Personally, I would do this kind of fuzzy data matching in several passes.
-create an xref table which contain the keys for the records that match
-get all that match exactly and insert the keys in the xref table
-"fuzzify" your criteria and search again but only in those records that do not already have a match in the xref.
-rinse and repeat by expanding and/or fuzzifying your criteria until the matches you get are garbage.
You will have to cross join the two tables (m and n yields m x n compares) first and compare to find matches - there is really no other simple way.
However, with meta-understanding of the data and its interpretation and your goals, if you can somehow filter your set to eliminate items from the cross join fairly easily, that would help - especially if there's anything that has to be an exact match, or any way to partition the data so that items in different partitions would never be compared (i.e. comparing a US and Europe location would always have match rank 0)
I would say that you could use the Lat and Long to eliminate completely if they differ by a certain amount, but it looks like they are used to improve the match ranking, not to negatively eliminate items from being match ranked.
And scalar functions (your FuzzyMatches) called repeatedly (like in a multi-million row cross join) are tremendously expensive.
It looks to me like you could extrac the first match and the inner else to take place in your cross join (and inline if possible, not as a UDF) so that they can be somewhat optimized by the query optimizer in conjunction with the cross join instead of in a black box called m x n times.
Another possibility is to pre-extract only the distinct Phone number pairs, post code pairs etc.

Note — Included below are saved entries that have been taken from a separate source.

-- ==== Sys2Proof/Machine/Huffman.lean ====
section
/-! DEFINITION. HUF.BLDW, HUF.BLDL and HUF.DEC (spec/43_huffman.md R200 to R210). -/

namespace Sys2Proof.Machine

/-- HROOT of an empty code, or of no tree (R41). -/
def NIL : Word := 0xFFFFFFFF

/-- A tree under construction: the root, the next free index, and the node RAM (R200). -/
structure TreeBuild where
  root : Word
  next : Nat
  hc0 : Cells Node
  hc1 : Cells Node

/-! Building from weights. -/

/-- The weight table: `n` little-endian entries from entry `i` on (R201). -/
def readWeights (s : State) : Nat → Nat → Except Fault (List Nat)
  | 0, _ => .ok []
  | n + 1, i =>
    match readMem32 s (s.base .table + 4 * i) with
    | .error f => .error f
    | .ok w =>
      match readWeights s n (i + 1) with
      | .error f => .error f
      | .ok ws => .ok (w.toNat :: ws)

/-- A live node of the builder: its weight and its index (R202). -/
abbrev LiveNode := Nat × Nat

/-- Smaller weight first; among equal weights the smaller index (R202). -/
def lighter (x y : LiveNode) : Bool := decide (x.1 < y.1) || (decide (x.1 = y.1) && decide (x.2 < y.2))

/-- The lightest of a node and a list of nodes. -/
def lightest : LiveNode → List LiveNode → LiveNode
  | m, [] => m
  | m, x :: xs => lightest (if lighter x m then x else m) xs

/-- The lightest live node and the others (R202: select, then live[a] <- false). -/
def takeLightest : List LiveNode → Option (LiveNode × List LiveNode)
  | [] => none
  | x :: xs => some (lightest x xs, (x :: xs).erase (lightest x xs))

/-- One merge (R202): the first selected node `a` becomes child 1, the second, `b`, child 0. -/
def TreeBuild.merge (t : TreeBuild) (a b : LiveNode) : TreeBuild where
  root := BitVec.ofNat 32 t.next
  next := t.next + 1
  hc0 := cellWrite t.hc0 t.next (BitVec.ofNat 9 b.2)
  hc1 := cellWrite t.hc1 t.next (BitVec.ofNat 9 a.2)

/-- The merge loop of R202; each round leaves one live node fewer, so `fuel`, the number of live nodes, bounds it. -/
def mergeLoop : Nat → List LiveNode → TreeBuild → TreeBuild
  | 0, _, t => t
  | fuel + 1, live, t =>
    match takeLightest live with
    | none => t
    | some (a, rest) =>
      match takeLightest rest with
      | none => t
      | some (b, rest') => mergeLoop fuel (rest' ++ [(a.1 + b.1, t.next)]) (t.merge a b)

/-- The nonzero weights with their symbols, in rising symbol order (R202: live). -/
def liveLeaves (ws : List Nat) : List LiveNode := ws.zipIdx.filter (fun e => decide (e.1 ≠ 0))

/-- The tree of a weight table (R202). -/
def weightTree (ws : List Nat) (hc0 hc1 : Cells Node) : TreeBuild :=
  match liveLeaves ws with
  | [x] => { root := BitVec.ofNat 32 x.2, next := ws.length, hc0 := hc0, hc1 := hc1 }
  | live => mergeLoop live.length live { root := NIL, next := ws.length, hc0 := hc0, hc1 := hc1 }

/-- HUF_N out of 1 .. 256 (R202, R205). -/
def State.badAlphabet (s : State) : Bool := decide (s.csrNat HUF_N = 0) || decide (HSYM_MAX < s.csrNat HUF_N)

/-- The checks of HUF.BLDW (R202). -/
def hufBldwChecks (s : State) : List Check :=
  [ badCfg s.badAlphabet HUF_N,
    (decide (s.len .table ≠ 4 * s.csrNat HUF_N), .eHTable, s.csr TBL_LEN),
    s.insideCheck .table ]

/-- The operation of HUF.BLDW (R202). -/
def hufBldwEffect (s : State) : Effect :=
  match readWeights s (s.csrNat HUF_N) 0 with
  | .error f => .error f
  | .ok ws =>
    .ok ((s.beginTree .weights (s.csrNat HUF_N) ws.sum).setTree
        (weightTree ws s.hc0 s.hc1).root (weightTree ws s.hc0 s.hc1).next
        (weightTree ws s.hc0 s.hc1).hc0 (weightTree ws s.hc0 s.hc1).hc1, .complete)

/-- HUF.BLDW (R202). -/
def execHufBldw (s : State) : Host.Outcome State Fault Refusal :=
  conclude (checked (hufBldwChecks s) s (hufBldwEffect s))

/-! Building from bit-lengths. -/

/-- What reading the length table gives (R205): the lengths, or the first symbol whose length is above 32. -/
inductive LengthsRead where
  | lengths (ls : List Nat)
  | tooLong (i : Nat)
  | fault (f : Fault)

/-- The length table: `n` bytes from entry `i` on (R203, R205). -/
def readLengths (s : State) : Nat → Nat → LengthsRead
  | 0, _ => .lengths []
  | n + 1, i =>
    match readMem s (s.base .table + i) with
    | .error f => .fault f
    | .ok b =>
      if HLEN_MAX < b.toNat then .tooLong i
      else
        match readLengths s n (i + 1) with
        | .fault f => .fault f
        | .tooLong j => .tooLong j
        | .lengths ls => .lengths (b.toNat :: ls)

/-- The sum of R205's completeness test: 2^(32 - L) over the nonzero lengths L. -/
def kraftSum (ls : List Nat) : Nat := (ls.map (fun l => if l = 0 then 0 else 2 ^ (32 - l))).sum

/-- The symbols with a nonzero length, with that length, in increasing (length, symbol) order (R204). -/
def canonicalOrder (ls : List Nat) : List (Nat × Nat) :=
  (List.range' 1 HLEN_MAX).flatMap (fun l => ls.zipIdx.filter (fun e => decide (e.1 = l)))

/-- The scratch mark EMPTY of R205: 511, no node index (assumption 8). -/
def EMPTY : Node := 511

/-- HCc[n] (R205): HC1 where c is 1, HC0 where it is 0; an entry that is not listed is EMPTY. -/
def TreeBuild.child (t : TreeBuild) (c : Bool) (n : Nat) : Node :=
  if c then (cellRead t.hc1 n).getD EMPTY else (cellRead t.hc0 n).getD EMPTY

/-- HCc[n] <- v (R205). -/
def TreeBuild.setChild (t : TreeBuild) (c : Bool) (n : Nat) (v : Node) : TreeBuild :=
  if c then { t with hc1 := cellWrite t.hc1 n v } else { t with hc0 := cellWrite t.hc0 n v }

/-- A new internal node with two EMPTY children (R205). -/
def TreeBuild.newNode (t : TreeBuild) : TreeBuild where
  root := t.root
  next := t.next + 1
  hc0 := cellWrite t.hc0 t.next EMPTY
  hc1 := cellWrite t.hc1 t.next EMPTY

/-- The walk of R205 from node `n` with the code bits `j .. 0` still to follow: makes the nodes it first needs and ends
with leaf `sym`. -/
def insertCode (code sym : Nat) : Nat → Nat → TreeBuild → TreeBuild
  | 0, n, t => t.setChild (code.testBit 0) n (BitVec.ofNat 9 sym)
  | j + 1, n, t =>
    if t.child (code.testBit (j + 1)) n = EMPTY then
      insertCode code sym j t.next (t.newNode.setChild (code.testBit (j + 1)) n (BitVec.ofNat 9 t.next))
    else insertCode code sym j (t.child (code.testBit (j + 1)) n).toNat t

/-- The code of a symbol of length `l` after the code and length before it, `none` for the first (R204). -/
def nextCode (prev : Option (Nat × Nat)) (l : Nat) : Nat :=
  match prev with
  | none => 0
  | some (code, pl) => (code + 1) <<< (l - pl)

/-- Insertion of the symbols in canonical order (R204, R205). -/
def insertAll (root : Nat) : List (Nat × Nat) → Option (Nat × Nat) → TreeBuild → TreeBuild
  | [], _, t => t
  | (l, sym) :: rest, prev, t =>
    insertAll root rest (some (nextCode prev l, l)) (insertCode (nextCode prev l) sym (l - 1) root t)

/-- The trie of a complete length table (R205). -/
def lengthTree (ls : List Nat) (hc0 hc1 : Cells Node) : TreeBuild :=
  insertAll ls.length (canonicalOrder ls) none
    ({ root := BitVec.ofNat 32 ls.length, next := ls.length, hc0 := hc0, hc1 := hc1 } : TreeBuild).newNode

/-- The checks of HUF.BLDL (R205). -/
def hufBldlChecks (s : State) : List Check :=
  [ badCfg s.badAlphabet HUF_N,
    (decide (s.len .table ≠ s.csrNat HUF_N), .eHTable, s.csr TBL_LEN),
    s.insideCheck .table ]

/-- The operation of HUF.BLDL (R205). -/
def hufBldlEffect (s : State) : Effect :=
  match readLengths s (s.csrNat HUF_N) 0 with
  | .fault f => .error f
  | .tooLong i => .ok (s.beginTree .lengths (s.csrNat HUF_N) 0, .corrupt .eHTable (BitVec.ofNat 32 i))
  | .lengths ls =>
    if ls.all (fun l => decide (l = 0)) then
      .ok ((s.beginTree .lengths (s.csrNat HUF_N) 0).setTree NIL (s.csrNat HUF_N) s.hc0 s.hc1, .complete)
    else if kraftSum ls ≠ 2 ^ 32 then
      .ok (s.beginTree .lengths (s.csrNat HUF_N) 0, .corrupt .eHTable 0x100)
    else
      .ok ((s.beginTree .lengths (s.csrNat HUF_N) 0).setTree
          (lengthTree ls s.hc0 s.hc1).root (lengthTree ls s.hc0 s.hc1).next
          (lengthTree ls s.hc0 s.hc1).hc0 (lengthTree ls s.hc0 s.hc1).hc1, .complete)

/-- HUF.BLDL (R205). -/
def execHufBldl (s : State) : Host.Outcome State Fault Refusal :=
  conclude (checked (hufBldlChecks s) s (hufBldlEffect s))

/-! Decoding. -/

/-- Where a walk down the tree ends (R206). -/
inductive WalkEnd where
  | leaf (n : Nat) (s : State)
  | eoi (s : State)
  | fault (f : Fault)

/-- The child a polarised bit selects (R206, R207). -/
def State.child (s : State) (c : Bool) (n : Nat) : Option Node := if c then cellRead s.hc1 n else cellRead s.hc0 n

/-- The walk of R206 from node `n`. Every step consumes one bit, so `fuel`, the number of bits left, bounds it; with no
bit left next_bit answers EOI (R138). -/
def walk (pol : Bool) : Nat → Nat → State → WalkEnd
  | fuel, n, s =>
    if n < s.hnsym.toNat then .leaf n s
    else
      match fuel with
      | 0 => .eoi s
      | fuel + 1 =>
        match nextBit s with
        | .fault f => .fault f
        | .eoi => .eoi s
        | .bit b s' =>
          match s'.child (b != pol) n with
          | none => .fault (.unspecifiedNode n)
          | some m => walk pol fuel m.toNat s'

/-- The symbol loop of R206: `m` symbols still to decode, `k` decoded. -/
def decodeSymbols (pol : Bool) : Nat → Nat → State → Effect
  | 0, k, s => .ok (s.setProduced k, .complete)
  | m + 1, k, s =>
    match walk pol s.bitsLeft s.hroot.toNat s with
    | .fault f => .error f
    | .eoi s' => .ok (s'.setProduced k, .truncated .tEoi (BitVec.ofNat 32 k))
    | .leaf n s' =>
      match writeMem s' (s'.base .output + k) (BitVec.ofNat 8 n) with
      | .error f => .error f
      | .ok s'' => decodeSymbols pol m (k + 1) s''

/-- The checks of HUF.DEC after the tree is consumed (R206). -/
def hufDecChecks (s : State) : List Check :=
  [ badCfg (decide (1 < s.csrNat HUF_POL)) HUF_POL,
    s.insideCheck .output,
    s.disjointCheck .output .input ]

/-- The checks of HUF.DEC on the tree, made after PRODUCED is cleared (R206). -/
def hufTableChecks (s : State) : List Check :=
  [ (decide (s.hmode = .weights ∧ s.htot.toNat ≠ s.len .output), .eHTable, s.htotal),
    (decide (0 < s.len .output ∧ s.hroot = NIL), .eHTable, 0x101) ]

/-- HUF.DEC after its sequence check, in a state whose tree is consumed (R206). -/
def hufDecEffect (s : State) : Effect :=
  checked (hufDecChecks s) s
    (checked (hufTableChecks s) (s.setProduced 0)
      (decodeSymbols (decide (s.csrNat HUF_POL = 1)) (s.len .output) 0 (s.setProduced 0)))

/-- HUF.DEC (R206). -/
def execHufDec (s : State) : Host.Outcome State Fault Refusal :=
  conclude (checked [(!s.bopen || !s.hvalid, .eBadSeq, 0)] s (hufDecEffect s.consumeTree))

end Sys2Proof.Machine
end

SELECT Postcode1, Postcode2, dbo.FuzzyLogicStringMatch(Postcode1, Postcode2) AS MatchRank
FROM (
SELECT DISTINCT Postcode AS Postcode1
FROM Table1
) AS Postcodes1
CROSS JOIN
(
SELECT DISTINCT Postcode AS Postcode2
FROM Table2
) AS Postcodes2
If your function is symmetric, you can further reduce this space over which to call the UDF with some extra work (it's easier if the table is a self-join, you just use an upper right triangle).
Now you have the minimal set of compares for your scalar UDF to be called over. Put this result into a table indexed on the two columns.
You can do similar for all your UDF parameter sets. If the function definition isn't changing, you only need to add new combinations to your table over time, turning an expensive scalar function call into a table-lookup on relatively slower growing data. You can even use a CASE statement to fall back on the UDF call inline if the lookup table doesn't have an entry - so you can decide whether to keep the lookup tables comprehensive or not.